Book Review: Point of Control by L.J. Sellers

Not Your Stereotypic Heroine…Or At Least, Not the Stereotype You’d Expect

It’s not a spoiler to say that Andra Bailey, FBI agent and protagonist of Point of Control is a sociopath.  It’s right there in the third sentence of the author’s synopsis.  And the reason I want to mention it is because it was a factor that made this book so enjoyable to me.

If you’re a mystery/thriller fan, you probably know a number of protagonists that fit the description of a sociopath – intelligent, risk-takers, charming but without really caring what others think.  But knowing at the outset that Bailey was one and seeing how Sellers worked that into the story was fascinating.  For example, like many thrillers, there’s a romantic element, and like many, the kiss seemed to come from nowhere.  Generally, I figured the author just glossed over the emotion to get back to the action, but with Bailey?  She was experimenting with an unexpected connection to another human.  Interesting.  There were places where I felt Sellers might have gone a bit too far, e.g., Bailey seemed to read other people’s emotional traits almost at a glance (“Bailey studied his face, looking for signs of deceptiveness, and found none. Weakness, yes. He was emotional and eager to please.”).  That ability seems well beyond charming and manipulative.  And why did she suffer from topographical disorientation (a tendency to become lost easily)?  So, she wouldn’t be a stereotypic sociopath?
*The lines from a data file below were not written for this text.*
-- ==== Sys2Proof/Machine/Trust.lean ====
section
/-! DEFINITION. Machine/Trust.lean: the critical commands that act on Grotto: FW_ACTIVATE, PRINCIPAL_REKEY, DEBUG_UNLOCK and
SECURE_ERASE (R608, R615, R622-R627). -/

namespace Sys2Proof.Machine

open Sys2Proof

set_option cleanup.letToHave false

/-- FW_ACTIVATE (R623): DETAIL names the first image that fails. -/
def execFwActivate (f : Nat) (s : State) : Out :=
  .next (s.admCrit f 0x40 [0x101] (fun _ => true) (fun s c =>
    let b := bitsOf (c.word 8) 0 1
    let g := s.imageCheck b 1
    let k := s.imageCheck b 2
    if g ≠ 0 then s.admDone f stBadField { detail := g }
    else if k ≠ 0 then s.admDone f stBadField { detail := k }
    else
      let s1 := s.wr F.GRT_BOOT_STATUS_NEXT_BANK b
      let s1 := if bitOf (c.word 8) 8 then
          (s1.wr F.GRT_BOOT_STATUS_MIN_GROTTO_SVN (max (s.minSvn 1) (s.imgField b 1 4 8 8))).wr F.GRT_BOOT_STATUS_MIN_CTRL_SVN
            (max (s.minSvn 2) (s.imgField b 2 4 8 8))
        else s1
      s1.admDone f stSuccess { r0 := s.imgField b 1 8 32 32 + s.imgField b 2 8 32 32 * 2 ^ 32 }))

/-! PRINCIPAL_REKEY (R608, R615, R622) -/

/-- The slot takes a key and rights; its counter begins again at 0. -/
def State.setPrincipal (s : State) (k key rights : Nat) : State :=
  let g := { s.grt with prinKey := Map.set s.grt.prinKey 0 k key,
                        ctrs := Map.erase (Map.erase s.grt.ctrs (2 * k)) (2 * k + 1) }
  let s := { s with grt := g }
  (s.setReg (R.GRT_PRINCIPAL k) (BitVec.ofNat 64 (1 + rights % 2 ^ 13 * 2 ^ 16))).setReg (R.GRT_COUNTER k) 0

/-- The slot is emptied. -/
def State.clearPrincipal (s : State) (k : Nat) : State :=
  let g := { s.grt with prinKey := Map.erase s.grt.prinKey k, ctrs := Map.erase (Map.erase s.grt.ctrs (2 * k)) (2 * k + 1) }
  (({ s with grt := g }).setReg (R.GRT_PRINCIPAL k) 0).setReg (R.GRT_COUNTER k) 0

/-- Whether the issuing principal may rekey a slot (R615); slot 0 in OPEN needs none (R608). -/
def State.mayRekey (s : State) (c : AdmCmd) (slot : Nat) : Bool :=
  slot != 0 || s.rd F.GRT_STATUS_LIFECYCLE == 0 || bitsOf (c.word 0x48) 0 8 == 0 || s.rdB (F.GRT_PRINCIPAL_EXHAUSTED 0)

/-- The command after its trailer. -/
def State.rekey (s : State) (f : Nat) (c : AdmCmd) : State :=
  let slot := bitsOf (c.word 8) 0 2
  if bitOf (c.word 8) 31 then
    if slot = 0 then s.admDone f stBadField else (s.clearPrincipal slot).admDone f stSuccess
  else if ¬ s.mayRekey c slot then s.admDone f stNotPermitted
  else if envAt (s.hostRead (s.attOf f) (c.word 0x10) 256) 0 32 32 ≠ slot then s.admDone f stBadField
  else
    s.envelope f (c.word 0x10) [3] (fun own => own == 0xFFF) (fun s _ key =>
      let open_ := s.rd F.GRT_STATUS_LIFECYCLE = 0
      let s := s.setPrincipal slot key (if slot = 0 then 0x1FFF else bitsOf (c.word 8) 16 13)
      let s := if open_ then (s.wr F.GRT_STATUS_LIFECYCLE 1).meas5 else s
      s.admDone f stSuccess)

/-- PRINCIPAL_REKEY: in OPEN a rekey of slot 0 is accepted without a trailer. -/
def execPrincipalRekey (f : Nat) (s : State) : Out :=
  let masks := [0x9FFF0003, 2 ^ 64 - 1]
  match s.admCmd f 0x41 true with
  | none => .next s
  | some c =>
    if s.rd F.GRT_STATUS_LIFECYCLE = 0 ∧ bitsOf (c.word 8) 0 2 = 0 then
      .next (if c.reads && c.opRead != 0 then s.admReadFail f c
        else if !c.clean masks then s.admDone f stBadField
        else if s.targetBusy c then s.admDone f stBusy
        else s.rekey f c)
    else .next (s.admCrit f 0x41 masks (fun _ => true) (fun s c => s.rekey f c))

/-! DEBUG_UNLOCK (R624-R626) -/

/-- A new debug nonce. -/
def State.newNonce (s : State) : State :=
  let (v, s) := s.fresh
  s.setReg R.GRT_DEBUG_NONCE (BitVec.ofNat 64 v)

/-- The debug level changes: a rise to 2 or 3 first retires every function-owned key; the level shows in LNT_STATUS (R626, R674). -/
def State.setLevel (s : State) (v : Nat) : State :=
  let old := s.rd F.GRT_STATUS_DEBUG_LEVEL
  let s := if old < v ∧ 2 ≤ v then
      let s := s.each (s.sessionsOf (· != 0xFFF)) (fun t n => t.retireSession n)
      s.each ((s.sto.ns.filter (fun e => bitsOf e.2 16 12 != 0xFFF)).map (·.1)) (fun t n => t.retireNs n)
    else s
  let s := (s.wr F.GRT_STATUS_DEBUG_LEVEL v).wr F.LNT_STATUS_LEVEL v
  if old = v then s else s.meas5

/-- DEBUG_UNLOCK. The debug token holds serial number, level and NOT_AFTER in its first 24 bytes and its signature in its last 96
(log entry 52). -/
def execDebugUnlock (f : Nat) (s : State) : Out :=
  .next (s.admCrit f 0x42 [3, 2 ^ 64 - 1, 2 ^ 64 - 1] (fun _ => true) (fun s c =>
    let lv := bitsOf (c.word 8) 0 2
    let good := c.word 0x10 == (s.reg R.GRT_DEBUG_NONCE).toNat
    let s := s.newNonce
    if !good then s.admDone f stBadField
    else if lv ≠ 3 then (s.setLevel lv).admDone f stSuccess
    else
      let t := s.hostRead (s.attOf f) (c.word 0x18) 256
      if !Config.verifySig 1 (t.take 160) (leNat (t.drop 160)) || leNat (t.take 8) != (s.reg R.GRT_DSN).toNat || leNat ((t.drop 8).take 8) != 3 then
        s.admDone f stAuthFailed
      else if s.rd F.FST_STATUS_STATE ≠ 2 then s.admDone f 0x0C
      else if leNat ((t.drop 16).take 8) < s.fst.sec then s.admDone f stNotPermitted
      else (s.setLevel 3).admDone f stSuccess))

/-! SECURE_ERASE (R627) -/

/-- SECURE_ERASE: every bulk PF and VF is destroyed, every key, principal and counter zeroed, the debug level 0, a new tenant-import key;
Grotto is OPEN. -/
def execSecureErase (f : Nat) (s : State) : Out :=
  .next (s.admCrit f 0x43 [] (fun _ => true) (fun s _ =>
    let s := s.each (s.created.filter (fun n => !isMgmt n)) (fun t n => (t.resetOne n).returnAll n)
    let s := s.each (s.cry.ctx.map (·.1)) (fun t n => t.retireSession n)
    let s := s.each (s.sto.ns.map (·.1)) (fun t n => t.retireNs n)
    let (v, s) := s.fresh
    let s := { s with grt := { s.grt with ptpKey := [], tik := v } }
    let s := s.each (List.range 4) State.clearPrincipal
    let s := (s.wr F.GRT_STATUS_LIFECYCLE 0).setLevel 0
    let s := (s.setReg R.GRT_AUTH_FAIL_CNT 0).setReg R.GRT_SPDM_ERR_CNT 0
    (s.meas5).admDone f stSuccess))

end Sys2Proof.Machine
end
But Bailey’s personality aside, the book is a solid crime thriller.  The pace is good, as our heroine jets across the country chasing her suspects and sustaining herself with coffee and naps on planes.  The story is propelled in places by discoveries that seem a bit too convenient.  Why, for example, did Bailey focus on cellphone CEOs when rare earth metals are used throughout the electronics industry?  The attempt on Bailey’s life early in the book, when she was pursuing a very speculative connection between missing scientists also gave me pause.  The bad guy’s attack proved her right and would have brought in even more agents had they succeeded.  What were they thinking?  But overall, the plot flowed well.  There is also an excellent twist at the end that clarifies a few discordant threads – it’s all tied up with a bow by the time Sellers finishes the book.

Overall, I found this a thoroughly enjoyable novel, in part for the way Bailey’s personality was woven into the story, but mainly because it was just plain good story-telling.